Principles of Evolution, Ecology and Behavior: Lecture 1 Transcript
January 12, 2009
Chapter 1. Introduction [00:00:00]
Professor Stephen Stearns: Biological evolution has two big ideas. One of them has to do with how the process occurs, and that’s called microevolution. It’s evolution going on right now. Evolution is going on in your body right now. You’ve got about 1013th bacteria in each gram of your feces, and they have enough mutations in them to cover the entire bacterial genome. Every time you flush the toilet, you flush an entire new set of information on bacterial genomes down the toilets. It’s going on all the time.
Now, the other major theme is macroevolution. This process of microevolution has created a history, and the history also constrains the process. The process has been going on for 3.8 billion years. It has created a history that had unique events in it, and things happened in that history that now constrain further microevolution going on today.

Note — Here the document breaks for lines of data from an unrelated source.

-- ==== Sys2Proof/Machine/LsbEmbedder.lean ====
section
/-! DEFINITION. The meanings of PWR, PRD, HIDE and EXTR (42_lsb_embedder.md sections 3 to 6). -/

namespace Sys2Proof.Machine

/-- PWR (42_lsb_embedder.md R78). -/
def execPwr (s : State) : Out :=
  if s.gridPixels > s.config.maxPix then raise .paramError s
  else if s.q.length % 3 ≠ 0 then raise .paramError s
  else if s.q.length > s.gridChannels then raise .capacityExceeded s
  else
    match writeQuads s.pix 0 s.q with
    | none => .fault .unwrittenPixel
    | some m => succeed (s.setPix m)

/-- PRD (42_lsb_embedder.md R79). -/
def execPrd (s : State) : Out :=
  if s.gridPixels > s.config.maxPix then raise .paramError s
  else if s.qcnt.toNat > s.gridChannels then raise .truncatedFrame s
  else if s.qcnt.toNat > s.config.maxQ then raise .overflow s
  else
    match readQuads s.pix 0 s.qcnt.toNat with
    | none => .fault .unwrittenPixel
    | some quads => succeed (s.setQ quads)

/-- HIDE (42_lsb_embedder.md R80). -/
def execHide (encrypted : Bool) (s : State) : Out :=
  if s.gridPixels > s.config.maxPix then raise .paramError s
  else if framedSize s.inBuf.length > s.cap then raise .capacityExceeded s
  else
    match writeQuads s.pix 0 (serialize (buildFrameLSB (magicFor encrypted) s.inBuf) 3) with
    | none => .fault .unwrittenPixel
    | some m =>
      succeed (((s.setPix m).setFrame (magicFor encrypted) (BitVec.ofNat 64 s.inBuf.length)).setEncf encrypted)

/-- EXTR once the header is read: the checks and writes that follow `(magic, L) <- ParseHeaderLSB(…)`
(42_lsb_embedder.md R81). -/
def extractPayload (magic : Word) (len : DWord) (s : State) : Out :=
  if isLSBMagic magic = false then raise .noHiddenData s
  else if 48 + 4 * len.toNat > s.gridChannels then raise .truncatedFrame s
  else if len.toNat > s.config.maxB then raise .overflow s
  else
    match readQuads s.pix 48 (4 * len.toNat) with
    | none => .fault .unwrittenPixel
    | some quads => succeed (((s.setOut (deserialize quads)).setFrame magic len).setEncf (encOf magic))

/-- EXTR (42_lsb_embedder.md R81). -/
def execExtr (s : State) : Out :=
  if s.gridPixels > s.config.maxPix then raise .paramError s
  else if s.gridChannels < 48 then raise .noHiddenData s
  else
    match readQuads s.pix 0 48 with
    | none => .fault .unwrittenPixel
    | some header =>
      extractPayload (parseHeaderLSB (deserialize header)).1 (parseHeaderLSB (deserialize header)).2 s

end Sys2Proof.Machine
end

That’s one of the tricky things about evolution. It has many different scales. My wife always gets frustrated with me. She says, “Well when did that happen?” I say, “Oh not too long ago, only about 20 million years.” And, you know, that’s what happens when you become an evolutionary biologist, you zoom in and out of deep time a lot. And this process of microevolution is going to be the first thing we examine. It’s the nuts and bolts. It’s what’s really created the patterns. But the patterns of macroevolution are also very important because they record the history of life on the planet and they constrain the current process.

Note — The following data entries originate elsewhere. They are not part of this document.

/-- 42_lsb_embedder.md R84: on a loaded carrier HIDE succeeds exactly when the frame fits, and reports CapacityExceeded
otherwise; the rule's examples. -/
def Obligations.HideBoundary : Prop :=
  (∀ (e : Bool) (s : State), s.carrierLoaded →
    ∃ t, exec (.hide e) s = .next t ∧
      (12 + s.inBuf.length ≤ s.width.toNat * s.height.toNat * 6 / 8 → t.err = 0#4) ∧
      (s.width.toNat * s.height.toNat * 6 / 8 < 12 + s.inBuf.length → t.err = 1#4)) ∧
  (12 + 0 ≤ capacity 4 4 ∧ ¬ 12 + 1 ≤ capacity 4 4) ∧ (capacity 18 1 = 13 ∧ 12 + 1 ≤ capacity 18 1) ∧
  (capacity 17 1 = 12 ∧ ¬ 12 + 1 ≤ capacity 17 1)

/-! ### Invariants -/

/-- Every step keeps the invariant: STATUS bits 31:5 zero, a legal ERR, buffers within capacity, PIX canonical and within
3·MAXPIX, MAGIC a legal magic with ENCF its encryption flag, LEN a payload's length (10_state.md sections 2 to 4;
60_exceptions.md section 1). -/
def Obligations.StepKeepsInvariant : Prop :=
  ∀ s t : State, s.Inv → step s = .next t → t.Inv

/-- The invariant holds at reset (70_reset_and_hazards.md section 1; the instance it carries is the model's, log 2). -/
def Obligations.ResetMeetsInvariant : Prop := State.reset.Inv

/-- The parameters are changed by nothing, the reset event included (10_state.md section 8; 70_reset_and_hazards.md
section 1). That State carries them (log 1) and that reset keeps the host's own side (log 6) are the model's choices. -/
def Obligations.ConfigurationNeverChanges : Prop :=
  (∀ s t : State, step s = .next t → t.config = s.config) ∧
  ∀ s t : State, performAction .reset s = .next t →
    t.config = s.config ∧ t.hostActions = s.hostActions ∧ t.hostReplies = s.hostReplies

/-! ### Reset and the host interface -/

/-- 70_reset_and_hazards.md R100: from any state the reset event sets every piece of state to its reset value, CAP and the
length registers read 0 and no PIX byte holds a value; State.reset has the same values. -/
def Obligations.ResetEventState : Prop :=
  (∀ s : State, ∃ t, performAction .reset s = .next t ∧
    t.status = 0#32 ∧ t.width = 0#32 ∧ t.height = 0#32 ∧ t.qcnt = 0#64 ∧ t.magic = 0#32 ∧ t.len = 0#64 ∧
    t.inBuf = [] ∧ t.q = [] ∧ t.out = [] ∧ (∀ a, Memory.read t.pix a = none) ∧
    registerValue 7 t = some 0 ∧ registerValue 8 t = some 0 ∧ registerValue 9 t = some 0 ∧
    registerValue 10 t = some 0) ∧
  State.reset.status = 0#32 ∧ State.reset.width = 0#32 ∧ State.reset.height = 0#32 ∧ State.reset.qcnt = 0#64 ∧
  State.reset.magic = 0#32 ∧ State.reset.len = 0#64 ∧ State.reset.inBuf = [] ∧ State.reset.q = [] ∧
  State.reset.out = [] ∧ ∀ a, Memory.read State.reset.pix a = none

/-- What a host read of each register returns (10_state.md section 2, the register table). -/
def Obligations.HostRegisterReads : Prop :=
  ∀ s : State,
    registerValue 1 s = some s.status.toNat ∧ registerValue 2 s = some s.width.toNat ∧
    registerValue 3 s = some s.height.toNat ∧ registerValue 4 s = some s.qcnt.toNat ∧
    registerValue 5 s = some s.magic.toNat ∧ registerValue 6 s = some s.len.toNat ∧
    registerValue 7 s = some (s.width.toNat * s.height.toNat * 6 / 8) ∧
    (s.inBuf.length < 2 ^ 64 → registerValue 8 s = some s.inBuf.length) ∧
    (s.q.length < 2 ^ 64 → registerValue 9 s = some s.q.length) ∧
    (s.out.length < 2 ^ 64 → registerValue 10 s = some s.out.length) ∧
    (∀ i v, registerValue i s = some v → v < 2 ^ 64 ∧
      performAction (.readReg i) s = .next { s with hostReplies := s.hostReplies ++ [.register i v] })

So the evolution part of the course is set up basically with two introductory lectures. Then I’m going to spend six lectures talking about microevolutionary principles. So these are things that you can always return to if you are puzzled about a problem. Then there’ll
be five lectures on how organisms are designed for reproductive success. This includes cool stuff like sexual selection, mate choice, that kind of stuff. I usually manage to give the sexual selection lecture just about on Valentine’s Day.

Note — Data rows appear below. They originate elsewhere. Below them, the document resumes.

-- ==== Sys2Proof/Laws/Exec.lean ====
section
/-! SUPPORT. What each command can do, said once: if its meaning answers a next state, one of the listed cases holds. -/

namespace Sys2Proof.Machine

theorem raise_eq (kind : ErrorKind) (s : State) : raise kind s = .next (s.setErr kind.code) := rfl

theorem succeed_eq (s : State) : succeed s = .next (s.setErr successCode) := rfl

/-- Error entry, in the numbers the statements use. -/
theorem State.errorEntry_eq_setErr (s : State) (c : BitVec 4) : s.errorEntry c.toNat = s.setErr c := by
  have : BitVec.ofNat 32 (s.status.toNat / 16 * 16 + c.toNat) = statusWithErr s.status c := by
    rw [← statusWithErr_toNat, BitVec.ofNat_toNat, BitVec.setWidth_eq]
  unfold State.errorEntry State.setErr
  rw [this]

/-- The error ending of a command. -/
abbrev Raises (s t : State) (kind : ErrorKind) : Prop := t = s.setErr kind.code

theorem execSer_next {pb : Nat} {s t : State} (h : execSer pb s = .next t) :
    (pb = 0 ∧ Raises s t .paramError) ∨
    (pb ≠ 0 ∧ paddedLength (4 * s.inBuf.length) pb > s.config.maxQ ∧ Raises s t .overflow) ∨
    (pb ≠ 0 ∧ paddedLength (4 * s.inBuf.length) pb ≤ s.config.maxQ ∧
      t = (s.setQ (serialize s.inBuf pb)).setErr successCode) := by
  unfold execSer at h
  split at h
  · next hp => exact .inl ⟨hp, (Host.Outcome.next.inj h).symm⟩
  · next hp =>
    split at h
    · next ho => exact .inr (.inl ⟨hp, ho, (Host.Outcome.next.inj h).symm⟩)
    · next ho => exact .inr (.inr ⟨hp, Nat.le_of_not_gt ho, (Host.Outcome.next.inj h).symm⟩)

theorem execDes_next {s t : State} (h : execDes s = .next t) :
    (s.config.strictGroups = true ∧ s.q.length % 4 ≠ 0 ∧ Raises s t .truncatedFrame) ∨
    (¬(s.config.strictGroups = true ∧ s.q.length % 4 ≠ 0) ∧ s.q.length / 4 > s.config.maxB ∧
      Raises s t .overflow) ∨
    (¬(s.config.strictGroups = true ∧ s.q.length % 4 ≠ 0) ∧ s.q.length / 4 ≤ s.config.maxB ∧
      t = (s.setOut (deserialize s.q)).setErr successCode) := by
  unfold execDes at h
  split at h
  · next hp => exact .inl ⟨hp.1, hp.2, (Host.Outcome.next.inj h).symm⟩
  · next hp =>
    split at h
    · next ho => exact .inr (.inl ⟨hp, ho, (Host.Outcome.next.inj h).symm⟩)
    · next ho => exact .inr (.inr ⟨hp, Nat.le_of_not_gt ho, (Host.Outcome.next.inj h).symm⟩)

theorem execPwr_next {s t : State} (h : execPwr s = .next t) :
    (s.gridPixels > s.config.maxPix ∧ Raises s t .paramError) ∨
    (s.gridPixels ≤ s.config.maxPix ∧ s.q.length % 3 ≠ 0 ∧ Raises s t .paramError) ∨
    (s.gridPixels ≤ s.config.maxPix ∧ s.q.length % 3 = 0 ∧ s.q.length > s.gridChannels ∧
      Raises s t .capacityExceeded) ∨
    (s.gridPixels ≤ s.config.maxPix ∧ s.q.length % 3 = 0 ∧ s.q.length ≤ s.gridChannels ∧
      ∃ m, writeQuads s.pix 0 s.q = some m ∧ t = (s.setPix m).setErr successCode) := by
  unfold execPwr at h
  split at h
  · next hg => exact .inl ⟨hg, (Host.Outcome.next.inj h).symm⟩
  next hg =>
  split at h
  · next hm => exact .inr (.inl ⟨Nat.le_of_not_gt hg, hm, (Host.Outcome.next.inj h).symm⟩)
  next hm =>
  split at h
  · next hc =>
    exact .inr (.inr (.inl ⟨Nat.le_of_not_gt hg, not_not.mp hm, hc, (Host.Outcome.next.inj h).symm⟩))
  next hc =>
  split at h
  · cases h
  · next m hw =>
    exact .inr (.inr (.inr ⟨Nat.le_of_not_gt hg, not_not.mp hm, Nat.le_of_not_gt hc, m, hw,
      (Host.Outcome.next.inj h).symm⟩))

theorem execPrd_next {s t : State} (h : execPrd s = .next t) :
    (s.gridPixels > s.config.maxPix ∧ Raises s t .paramError) ∨
    (s.gridPixels ≤ s.config.maxPix ∧ s.qcnt.toNat > s.gridChannels ∧ Raises s t .truncatedFrame) ∨
    (s.gridPixels ≤ s.config.maxPix ∧ s.qcnt.toNat ≤ s.gridChannels ∧ s.qcnt.toNat > s.config.maxQ ∧
      Raises s t .overflow) ∨
    (s.gridPixels ≤ s.config.maxPix ∧ s.qcnt.toNat ≤ s.gridChannels ∧ s.qcnt.toNat ≤ s.config.maxQ ∧
      ∃ quads, readQuads s.pix 0 s.qcnt.toNat = some quads ∧ t = (s.setQ quads).setErr successCode) := by
  unfold execPrd at h
  split at h
  · next hg => exact .inl ⟨hg, (Host.Outcome.next.inj h).symm⟩
  next hg =>
  split at h
  · next hm => exact .inr (.inl ⟨Nat.le_of_not_gt hg, hm, (Host.Outcome.next.inj h).symm⟩)
  next hm =>
  split at h
  · next hc =>
    exact .inr (.inr (.inl ⟨Nat.le_of_not_gt hg, Nat.le_of_not_gt hm, hc, (Host.Outcome.next.inj h).symm⟩))
  next hc =>
  split at h
  · cases h
  · next quads hr =>
    exact .inr (.inr (.inr ⟨Nat.le_of_not_gt hg, Nat.le_of_not_gt hm, Nat.le_of_not_gt hc, quads, hr,
      (Host.Outcome.next.inj h).symm⟩))

/-- The state of a HIDE that succeeded, PIX apart. -/
def State.hidden (s : State) (encrypted : Bool) (m : Memory) : State :=
  (((s.setPix m).setFrame (magicFor encrypted) (BitVec.ofNat 64 s.inBuf.length)).setEncf encrypted).setErr
    successCode

theorem execHide_next {e : Bool} {s t : State} (h : execHide e s = .next t) :
    (s.gridPixels > s.config.maxPix ∧ Raises s t .paramError) ∨
    (s.gridPixels ≤ s.config.maxPix ∧ framedSize s.inBuf.length > s.cap ∧ Raises s t .capacityExceeded) ∨
    (s.gridPixels ≤ s.config.maxPix ∧ framedSize s.inBuf.length ≤ s.cap ∧
      ∃ m, writeQuads s.pix 0 (serialize (buildFrameLSB (magicFor e) s.inBuf) 3) = some m ∧ t = s.hidden e m) := by
  unfold execHide at h
  split at h
  · next hg => exact .inl ⟨hg, (Host.Outcome.next.inj h).symm⟩
  next hg =>
  split at h
  · next hm => exact .inr (.inl ⟨Nat.le_of_not_gt hg, hm, (Host.Outcome.next.inj h).symm⟩)
  next hm =>
  split at h
  · cases h
  · next m hw =>
    exact .inr (.inr ⟨Nat.le_of_not_gt hg, Nat.le_of_not_gt hm, m, hw, (Host.Outcome.next.inj h).symm⟩)

/-- The state of an EXTR that succeeded. -/
def State.extracted (s : State) (magic : Word) (len : DWord) (quads : List Quad) : State :=
  (((s.setOut (deserialize quads)).setFrame magic len).setEncf (encOf magic)).setErr successCode

theorem extractPayload_next {magic : Word} {len : DWord} {s t : State} (h : extractPayload magic len s = .next t) :
    (isLSBMagic magic = false ∧ Raises s t .noHiddenData) ∨
    (isLSBMagic magic = true ∧ 48 + 4 * len.toNat > s.gridChannels ∧ Raises s t .truncatedFrame) ∨
    (isLSBMagic magic = true ∧ 48 + 4 * len.toNat ≤ s.gridChannels ∧ len.toNat > s.config.maxB ∧
      Raises s t .overflow) ∨
    (isLSBMagic magic = true ∧ 48 + 4 * len.toNat ≤ s.gridChannels ∧ len.toNat ≤ s.config.maxB ∧
      ∃ quads, readQuads s.pix 48 (4 * len.toNat) = some quads ∧ t = s.extracted magic len quads) := by
  unfold extractPayload at h
  split at h
  · next hg => exact .inl ⟨hg, (Host.Outcome.next.inj h).symm⟩
  next hg =>
  rw [Bool.not_eq_false] at hg
  split at h
  · next hm => exact .inr (.inl ⟨hg, hm, (Host.Outcome.next.inj h).symm⟩)
  next hm =>
  split at h
  · next hc => exact .inr (.inr (.inl ⟨hg, Nat.le_of_not_gt hm, hc, (Host.Outcome.next.inj h).symm⟩))
  next hc =>
  split at h
  · cases h
  · next quads hr =>
    exact .inr (.inr (.inr ⟨hg, Nat.le_of_not_gt hm, Nat.le_of_not_gt hc, quads, hr,
      (Host.Outcome.next.inj h).symm⟩))

theorem execExtr_next {s t : State} (h : execExtr s = .next t) :
    (s.gridPixels > s.config.maxPix ∧ Raises s t .paramError) ∨
    (s.gridPixels ≤ s.config.maxPix ∧ s.gridChannels < 48 ∧ Raises s t .noHiddenData) ∨
    (s.gridPixels ≤ s.config.maxPix ∧ 48 ≤ s.gridChannels ∧ ∃ header, readQuads s.pix 0 48 = some header ∧
      extractPayload (parseHeaderLSB (deserialize header)).1 (parseHeaderLSB (deserialize header)).2 s = .next t) := by
  unfold execExtr at h
  split at h
  · next hg => exact .inl ⟨hg, (Host.Outcome.next.inj h).symm⟩
  next hg =>
  split at h
  · next hm => exact .inr (.inl ⟨Nat.le_of_not_gt hg, hm, (Host.Outcome.next.inj h).symm⟩)
  next hm =>
  split at h
  · cases h
  · next header hr => exact .inr (.inr ⟨Nat.le_of_not_gt hg, Nat.le_of_not_gt hm, header, hr, h⟩)

end Sys2Proof.Machine
end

Then we’ll do macroevolutionary principles. This has to do both with speciation, how new species form, and with how biologists now analyze the tree of life to try to understand and infer the history of life on the planet. Then we’ll take a look at that history, looking at key events – and this includes both fossils and the diversity of organisms – and some abstract organizing principles about life. So all of those are part of how we can analyze the history of life on the planet.
And then, just before Spring Break, we will integrate micro and macroevolution. We’ll do it in two different ways. We’ll do it with co-evolution, where micro and macro come together, and we’ll also do it with evolutionary medicine, where both kinds of thinking are necessary really to understand disease and the design of the human body.
Chapter 2. History of Evolutionary Studies [00:03:22]
So where did this idea of evolution come from? Well, there are always ideas. You can go back to Aristotle and find elements of evolutionary thought in Aristotle. But really it’s a nineteenth century idea, and in order to see how it developed let’s go back to about 1790 or 1800; so at the end of the Century of the Enlightenment.
At that point, if you were to ask a well-educated person living in a Western culture how old the world is, they would say, “Oh thousands of years.” And if you were to ask them, “Well, where did all these species on the planet come from?